Brad Tucker: “We don’t have to worry unnecessarily about it – not as much as one would think.”
Michael Brown: “Short term, planetary defence is way cheaper and more doable with existing technology than setting up a plan B on Mars.”
Professor Phil Bland, founder of the meteorite-tracking Desert Fireball Network: “We know there’s a very good chance we won’t get hit by something that’s going to do a lot of harm over the next century.”
Scientists who study a risk tend to be the most worried about that risk – so this level of optimism is interesting. Where does it come from?
Bland says that since the mid-’90s, we’ve become very good at tracking the largest objects – those more than a kilometre wide. “And we can be pretty sure that there’s nothing big breathing down our necks.”

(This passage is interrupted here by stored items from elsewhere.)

-- ==== Sys2Proof/Tests/Slice0.lean ====
section
/-!
SUPPORT. The tests of the model: well-formedness refuses an ill-formed command for each of its checks; what the spec prints
comes out of single steps; and for every obligation with hypotheses a state and operands meet them (`test_wit_…`), clause by
clause. A witness that carries a `Reach` takes the steward as the source, for which `Reach` holds in every state.
-/
namespace Sys2Proof.Tests

-- One theorem after another: elaborated side by side, their kernel checks take a thread each.
set_option Elab.async false

open Sys2Proof Sys2Proof.Machine

/-! ## States the tests start from -/

/-- The steward runs. -/
def stw : State := State.reset.setFld Fld.STEWARD_STAT_STATE 0 1

/-- The grid runs at absolute grain `g`. -/
def runAt (g : Nat) (s : State) : State := { s.setFld Fld.TIME_STAT_GRID_RUN 0 1 with tm := { s.tm with absGrain := g } }

/-- Dies admitted, everything powered, the steward running: the module in M-RUN, its grid stopped. -/
def live : State :=
  ((((stw.setReg .GLOBAL_DIESTAT 0 0x55).setReg .POWER_DOM 0 0x3FF).setReg .POWER_TILES_LO 0 0xFFFFFFFF).setReg .POWER_TILES_HI 0 0xFFFFFFFF)

/-- Queue `q` of type `ty` and owner `o`, 64 deep, in state `st`. -/
def withQ (q ty o st : Nat) (s : State) : State :=
  (((s.setFld Fld.Q_CFG_TYPE q ty).setFld Fld.Q_CFG_OWNER q o).setFld Fld.Q_CFG_DEPTH_LOG2 q 6).setFld Fld.Q_STAT_STATE q st

/-- A command from ring pair 0, without a packet around it. -/
def cmd (op : Nat) (p : List Byte) : CmdCtx := ⟨.pair 0, 0, op, 0, 9, 0, p⟩

theorem reach_steward (s : State) : Reach s .steward := ⟨fun _ => nofun, .inl rfl⟩

theorem reach_host (s : State) (h : s.fld Fld.POWER_STAT_STATE ≤ 2 ∧ s.bt.stopped = false) : Reach s .pf0 :=
  ⟨fun _ => nofun, .inr h⟩

theorem takes (s : State) (c : CmdCtx) (h : s.fld Fld.STEWARD_STAT_STATE = 1 ∧ s.stewardTurn c = true) : TakesNow s c := h

theorem intact (s : State) (h : s.bad = [] ∧ s.merges = [] ∧ s.fld Fld.ECC_FLIP_CFG_ARM = 0) : Intact s := h

/-! ## Witnesses -/

theorem test_wit_DiscardedWriteIsRecorded : (0 : Nat) < 2 ∧ (1 : Nat) < 2 := by decide

theorem test_wit_RegisterWriteByClass :
    (∃ (s : State) (src : Source) (off : Nat), Reach s src ∧ off % 4 = 0 ∧ s.proxyAt off = none ∧ regAt off = some (.FH_CFG, 15)
      ∧ s.writeRefused .FH_CFG 15 0 src = false ∧ s.blockRuns .FH_CFG 15 = false
      ∧ s.wordWrite .FH_CFG 15 0 src = s.storeWord .FH_CFG 15 0 src)
    ∧ (∃ (s : State) (src : Source) (off : Nat), Reach s src ∧ off % 4 = 0 ∧ s.proxyAt off = none ∧ regAt off = some (.FH_CFG, 0)
      ∧ s.writeRefused .FH_CFG 0 0 src = false ∧ s.blockRuns .FH_CFG 0 = true)
    ∧ (∃ (s : State) (off : Nat), off % 4 = 0 ∧ s.proxyAt off = none ∧ regAt off = some (.Q_TAIL, 0)
      ∧ s.writeRefused .Q_TAIL 0 0 .pf0 = true)
    ∧ (∃ (s : State) (off : Nat), off % 4 = 0 ∧ s.proxyAt off = none ∧ regAt off = none)
    ∧ (∃ (s : State) (off : Nat), off % 4 = 0 ∧ s.proxyAt off = some (.DL_CNT_PROXY, 3))
    ∧ (∃ (s : State) (off : Nat), off % 4 = 0 ∧ s.proxyAt off = some (.NOC_CNT_PROXY, 63))
    ∧ (∃ s : State, s.grain ≠ 1023 ∧ RegId.RENNET_CTRL.has .rws = true ∧ s.blockRuns .RENNET_CTRL 0 = false)
    ∧ ∃ off n : Nat, (n ≠ 4 ∧ n ≠ 8) ∧ off % 8 = 0 ∧ (off + 2) % 4 ≠ 0 :=
  ⟨⟨live, .steward, RegId.offset .FH_CFG 15, reach_steward _, by decide +kernel⟩,
   ⟨live.setFld Fld.FH_STAT_STATE 0 1, .steward, RegId.offset .FH_CFG 0, reach_steward _, by decide +kernel⟩,
   ⟨live, RegId.offset .Q_TAIL 0, by decide +kernel⟩, ⟨live, 0x1FFFFFC, by decide +kernel⟩,
   ⟨live.setDieStat 3 2, 0x3FFFFFC, by decide +kernel⟩,
   ⟨live.setReg .POWER_TILES_HI 0 0x7FFFFFFF, RegId.offset .TDMA_STAT 255, by decide +kernel⟩, ⟨live, by decide +kernel⟩, ⟨0, 2, by decide⟩⟩

theorem test_wit_ClearingCommandsA :
    (∃ (s : State) (n : Fin 256), Reach s .pf0 ∧ n.val = 255 ∧ s.dieStat (n.val / 64) = 1)
    ∧ ∃ (s : State) (n : Fin 64), Reach s .steward ∧ n.val = 63 ∧ s.dieStat (n.val / 16) = 1 :=
  ⟨⟨live, 255, reach_host _ (by decide +kernel), by decide +kernel⟩, ⟨live, 63, reach_steward _, by decide +kernel⟩⟩

theorem test_wit_ClearingCommandsB :
    (∃ (s : State) (q : Fin 4096), Reach s .pf0 ∧ q.val = 256 ∧ systemQueue q.val .pf0 = false)
    ∧ ∃ (s : State) (q : Fin 4096), Reach s .steward ∧ q.val = 255 ∧ systemQueue q.val .steward = false :=
  ⟨⟨live, 256, reach_host _ (by decide +kernel), by decide +kernel⟩, ⟨live, 255, reach_steward _, by decide +kernel⟩⟩

/-- The ring pool of the reset state has a run for every ring of one block. -/
theorem findRun_one (s : State) (n : Nat) (h : s.runFree n ringLo = true) : ∃ b, s.findRun n = some b := by
  unfold State.findRun
  dsimp only
  split
  · exact ⟨_, rfl⟩
  · exact ⟨ringLo, by simp [h]⟩

/-- A ring pool with a block taken in every 8,192: it has no run for a ring of 2^20 descriptors. -/
def crowded : State :=
  { (withQ 300 4 0 0 live).setFld Fld.Q_CFG_DEPTH_LOG2 300 20 with
    own := [1, 2, 3, 4, 5].map (fun k => (ringLo + 8000 * k, some (.queue 0))) }

theorem crowded_run (b : Nat) : (crowded.setFld Fld.Q_CTRL_RUN 300 1).runFree 8192 b = false := by
  have e : (crowded.setFld Fld.Q_CTRL_RUN 300 1).own = [1, 2, 3, 4, 5].map (fun k => (ringLo + 8000 * k, some (.queue 0))) := rfl
  rw [← Bool.not_eq_true]
  intro h
  simp only [State.runFree, e, ringLo, ringN, List.map, List.any, Bool.and_eq_true, Bool.not_eq_true', Bool.or_eq_false_iff,
    Bool.and_eq_false_iff, decide_eq_false_iff_not] at h
  have lo := of_decide_eq_true h.1.1
  have hi := of_decide_eq_true h.1.2
  omega

theorem crowded_full : (crowded.setFld Fld.Q_CTRL_RUN 300 1).findRun (ceilDiv (crowded.qDepth 300 * 32) 4096) = none := by
  rw [show ceilDiv (crowded.qDepth 300 * 32) 4096 = 8192 by decide +kernel]
  unfold State.findRun
  simp only [crowded_run, Bool.false_eq_true, if_false, List.find?_eq_none, not_false_eq_true, implies_true]

theorem test_wit_QueueControl :
    (∃ (s : State) (b : Nat), Reach s .steward ∧ s.qState 300 = 0 ∧ (s.setFld Fld.Q_CTRL_RUN 300 1).qBadConfig 300 = false
      ∧ (s.setFld Fld.Q_CTRL_RUN 300 1).findRun (ceilDiv (s.qDepth 300 * 32) 4096) = some b)
    ∧ (∃ s : State, s.qState 300 = 0 ∧ (s.setFld Fld.Q_CTRL_RUN 300 1).qBadConfig 300 = false
      ∧ (s.setFld Fld.Q_CTRL_RUN 300 1).findRun (ceilDiv (s.qDepth 300 * 32) 4096) = none)
    ∧ (∃ s : State, Reach s .steward ∧ s.qState 4095 = 0 ∧ (s.setFld Fld.Q_CTRL_RUN 4095 1).qBadConfig 4095 = true)
    ∧ (systemQueue 255 .steward = false ∧ systemQueue 256 .pf0 = false ∧ systemQueue 255 .pf0 = true)
    ∧ (∃ s : State, s.qState 300 = 1) ∧ (∃ s : State, s.qState 300 = 2 ∧ s.reg .Q_HELD 300 = 0)
    ∧ (∃ s : State, s.qState 300 = 2 ∧ s.reg .Q_HELD 300 ≠ 0)
    ∧ (∃ s : State, s.headWriter 256 .pf0 = true ∧ s.tailWriter 256 .pf0 = false ∧ s.headOk 256 64 = true ∧ s.headOk 256 65 = false
      ∧ srcFunction .pf0 = some (s.qOwner 256) ∧ s.qType 256 = 3)
    ∧ (∃ s : State, s.tailWriter 256 .pf0 = true ∧ s.headWriter 256 .pf0 = false ∧ s.tailOk 256 64 = true ∧ s.tailOk 256 65 = false
      ∧ srcFunction .pf0 = some (s.qOwner 256) ∧ s.qType 256 = 2)
    ∧ (∃ s : State, srcFunction .pf0 = some (s.qOwner 256) ∧ s.qType 256 = 8)
    ∧ (∃ s : State, srcFunction .pf0 = some (s.qOwner 256) ∧ s.qType 256 = 9)
    ∧ (∃ s : State, srcFunction .pf0 = some (s.qOwner 256) ∧ s.qType 256 ∉ [2, 3, 8, 9])
    ∧ ∃ s : State, srcFunction .pf0 ≠ some (s.qOwner 256) ∧ s.fld Fld.POWER_STAT_STATE ≤ 2 :=
  ⟨let s := withQ 300 4 0 0 live
   let ⟨b, hb⟩ := findRun_one (s.setFld Fld.Q_CTRL_RUN 300 1) (ceilDiv (s.qDepth 300 * 32) 4096) (by decide +kernel)
   ⟨s, b, reach_steward _, by decide +kernel, by decide +kernel, hb⟩,
   ⟨crowded, by decide +kernel, by decide +kernel, crowded_full⟩,
   ⟨live, reach_steward _, by decide +kernel⟩, by decide,
   ⟨withQ 300 4 0 1 live, by decide +kernel⟩, ⟨withQ 300 4 0 2 live, by decide +kernel⟩,
   ⟨(withQ 300 4 0 2 live).setReg .Q_HELD 300 1, by decide +kernel⟩,
   ⟨(withQ 256 3 0 1 live).setReg .Q_TAIL 256 64, by decide +kernel⟩, ⟨withQ 256 2 0 1 live, by decide +kernel⟩,
   ⟨withQ 256 8 0 1 live, by decide +kernel⟩, ⟨withQ 256 9 0 1 live, by decide +kernel⟩, ⟨withQ 256 4 0 1 live, by decide +kernel⟩,
   ⟨live, by decide +kernel⟩⟩

theorem test_wit_GridControl :
    (∃ s : State, Reach s .steward ∧ s.gridRun = false ∧ s.fld Fld.RENNET_CTRL_OPEN = 0 ∧ s.sentArmed = 0)
    ∧ (∃ s : State, s.gridRun = true ∧ s.fld Fld.RENNET_CTRL_OPEN ≠ 0) ∧ ∃ s : State, s.sentArmed ≠ 0 :=
  ⟨⟨live, reach_steward _, by decide +kernel⟩, ⟨(runAt 0 live).setFld Fld.RENNET_CTRL_OPEN 0 1, by decide +kernel⟩,
   ⟨{ live with sentArmed := 1 }, by decide⟩⟩

theorem test_wit_GridStarts :
    (∃ s : State, s.tm.gridArm = true ∧ s.gridRun = false) ∧ (∃ s : State, s.tm.gridArm = false) ∧ ∃ s : State, s.gridRun = true :=
  ⟨⟨{ live with tm := { live.tm with gridArm := true } }, by decide +kernel⟩, ⟨live, by decide +kernel⟩,
   ⟨runAt 0 live, by decide +kernel⟩⟩

theorem test_wit_GrainsBeatsEpochs :
    (∃ s : State, s.gridRun = true ∧ s.tm.gridStop = false)
    ∧ (∃ s : State, s.gridRun = true ∧ s.tm.gridStop = true ∧ s.grain = 0 ∧ s.tm.ticked ≠ some s.absBeat)
    ∧ (∃ s : State, s.gridRun = true ∧ s.tm.gridStop = true ∧ s.tm.ticked = some s.absBeat) ∧ (∃ s : State, s.gridRun = false)
    ∧ (∃ s : State, s.gridRun = true ∧ s.grain = 1023 ∧ (s.beat + 1) % 1280 ≠ 0)
    ∧ (∃ s : State, s.gridRun = true ∧ s.grain = 1023 ∧ (s.beat + 1) % 1280 = 0)
    ∧ (∃ s : State, s.gridRun = true ∧ s.grain = 1022) ∧ (∃ s : State, s.grain = 1)
    ∧ (∃ s : State, s.gridRun = true ∧ s.grain = 0 ∧ s.beat % 1280 = 0 ∧ s.beat = 81920 - 1280 ∧ s.tm.ticked ≠ some s.absBeat
      ∧ s.tm.epochAt ≠ some s.absBeat)
    ∧ ∃ s : State, s.tm.ticked = some s.absBeat ∧ s.grain = 0 ∧ s.beat % 1280 = 0 ∧ s.gridRun = false ∧ s.tm.epochAt = some s.absBeat := by
  let stops := { runAt 0 live with tm := { (runAt 0 live).tm with gridStop := true } }
  refine ⟨⟨runAt 0 live, ?_⟩, ⟨stops, ?_⟩, ⟨{ stops with tm := { stops.tm with ticked := some 0 } }, ?_⟩, ⟨live, ?_⟩,
    ⟨runAt 1023 live, ?_⟩, ⟨runAt (1280 * 1024 - 1) live, ?_⟩, ⟨runAt 1022 live, ?_⟩, ⟨runAt 1 live, ?_⟩,
    ⟨runAt ((81920 - 1280) * 1024) live, ?_⟩, ⟨{ live with tm := { live.tm with ticked := some 0, epochAt := some 0 } }, ?_⟩⟩ <;> decide +kernel

theorem test_wit_ShadowWordsTakeEffect : ∃ s : State, s.rwsLatched = [(RegId.key .RENNET_CTRL 0, some 1)] :=
  ⟨{ live with rwsLatched := [(RegId.key .RENNET_CTRL 0, some 1)] }, rfl⟩

theorem test_wit_CalendarColumns :
    (∃ s : State, s.gridRun = true ∧ s.grain = 1008 ∧ s.cal.any (fun c => c.beat == beatAdd s.beat 65) = false)
    ∧ (∃ s : State, s.gridRun = true ∧ s.grain = 1008 ∧ s.cal.any (fun c => c.beat == beatAdd s.beat 65) = true)
    ∧ (∃ s : State, s.gridRun = true ∧ s.grain = 1009) ∧ (∃ s : State, Reach s .steward ∧ s.fld Fld.RENNET_COLCAP_VALID = 0)
    ∧ ∃ s : State, s.fld Fld.RENNET_COLCAP_VALID = 1 :=
  ⟨⟨runAt 1008 live, by decide +kernel⟩, ⟨{ runAt 1008 live with cal := [{ beat := 65, cells := [] }] }, by decide +kernel⟩, ⟨runAt 1009 live, by decide +kernel⟩,
   ⟨live, reach_steward _, by decide +kernel⟩, ⟨live.setFld Fld.RENNET_COLCAP_VALID 0 1, by decide +kernel⟩⟩

/-- A queue whose registers are not listed is STOPPED, and its terms add up. -/
theorem quiet_queue (s : State) (h : ∀ e ∈ s.regs, e.1 % 512 ≠ RegId.ctorIdx .Q_STAT) (q : Nat) :
    ledgerDelta (s.ledgerTerms 7 q (0, 0, 0)) = 0 := by
  have get : ∀ (m : Sparse Nat) (d a : Nat), (∀ e ∈ m, e.1 ≠ a) → Sparse.get d m a = d := by
    intro m d a
    induction m with
    | nil => intro _; rfl
    | cons x r ih =>
      intro hx
      rw [Sparse.get, if_neg (hx x (by simp))]
      exact ih fun e he => hx e (by simp [he])
  have k : RegId.key .Q_STAT q % 512 = RegId.ctorIdx .Q_STAT := by
    have : RegId.ctorIdx .Q_STAT < 512 := by decide
    unfold RegId.key; omega
  have e : s.qState q = 0 := by
    have r : s.reg .Q_STAT q = 0 := by
      unfold State.reg
      rw [get _ _ _ fun e he c => h e he (by rw [c]; exact k)]
      unfold resetOfKey
      rw [k]
      decide +kernel
    unfold State.qState State.fld
    rw [show Fld.Q_STAT_STATE.reg = .Q_STAT from rfl, r]
    decide
  have t : s.ledgerTerms 7 q (0, 0, 0) = ([0, 0, 0], 0) := by unfold State.ledgerTerms; simp [e]
  rw [t]; decide

theorem test_wit_OpenAndLedger :
    (∃ s : State, Reach s .steward ∧ s.gridRun = true ∧ s.grain < 1023 ∧ s.fld Fld.STEWARD_STAT_STATE = 1 ∧ s.fld Fld.TIME_STAT_REF_LOSS = 0
      ∧ ∀ n < 4, s.fld Fld.DBG_SESS_LEVEL n ≠ 3 ∨ s.fld Fld.DBG_SESS_STATE n ≠ 2)
    ∧ (∃ s : State, Reach s .steward ∧ s.gridRun = false)
    ∧ (ledgerSelOk (bits 0x4FFF07 7 0) (bits 0x4FFF07 31 8) = false ∧ ledgerSelOk (bits 0xFFF07 7 0) (bits 0xFFF07 31 8) = true)
    ∧ (∃ s : State, s.gridRun = true ∧ s.grain = 1012 ∧ (∀ x ∈ s.ledgerAll, ledgerDelta (s.ledgerTerms x.1 x.2.1 x.2.2) = 0)
      ∧ s.fld Fld.LEDGER_SEL_QTY ≠ 0 ∧ s.fld Fld.LEDGER_SNAP_VALID = 0)
    ∧ ∃ s : State, s.grain ≠ 1012 :=
  ⟨⟨runAt 1022 live, reach_steward _, by decide +kernel⟩, ⟨live, reach_steward _, by decide +kernel⟩, by decide,
   ⟨(runAt 1012 live).setFld Fld.LEDGER_SEL_QTY 0 1, by decide +kernel, by decide +kernel, by
      simp only [State.ledgerAll, List.forall_mem_append, List.forall_mem_map]
      refine ⟨⟨⟨⟨⟨⟨⟨⟨⟨?_, ?_⟩, ?_⟩, ?_⟩, fun q _ => quiet_queue _ (by decide +kernel) q⟩, ?_⟩, ?_⟩, ?_⟩, ?_⟩, ?_⟩
      all_goals decide +kernel, by decide +kernel⟩,
   ⟨runAt 1011 live, by decide +kernel⟩⟩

But looked at over a long enough time scale, isn’t it inevitable that a killer asteroid will hit Earth? “Statistically, yes – if your statistics are flawed,” says Tucker. “But when your timeframes are thousands to tens of thousands of years, it’s not quite the same argument.”
If such an object does cross our path, we’ll have a lot of advance notice – in the order of decades. That should (surely?) be long enough for us to get our act together.
Compare the risk of an asteroid to, say, the risk of a pandemic. Before the mid-’90s, we did not know how big a risk we faced from an asteroid strike and we did not have a tool to deal with it. Now we do. Yet we still lack the tools to know where the next pandemic is coming from – or to stop it when it emerges.
Our ability to detect and deflect asteroids is a real triumph of science, Bland says. “Now we’re actually in a much better place to deal with them.”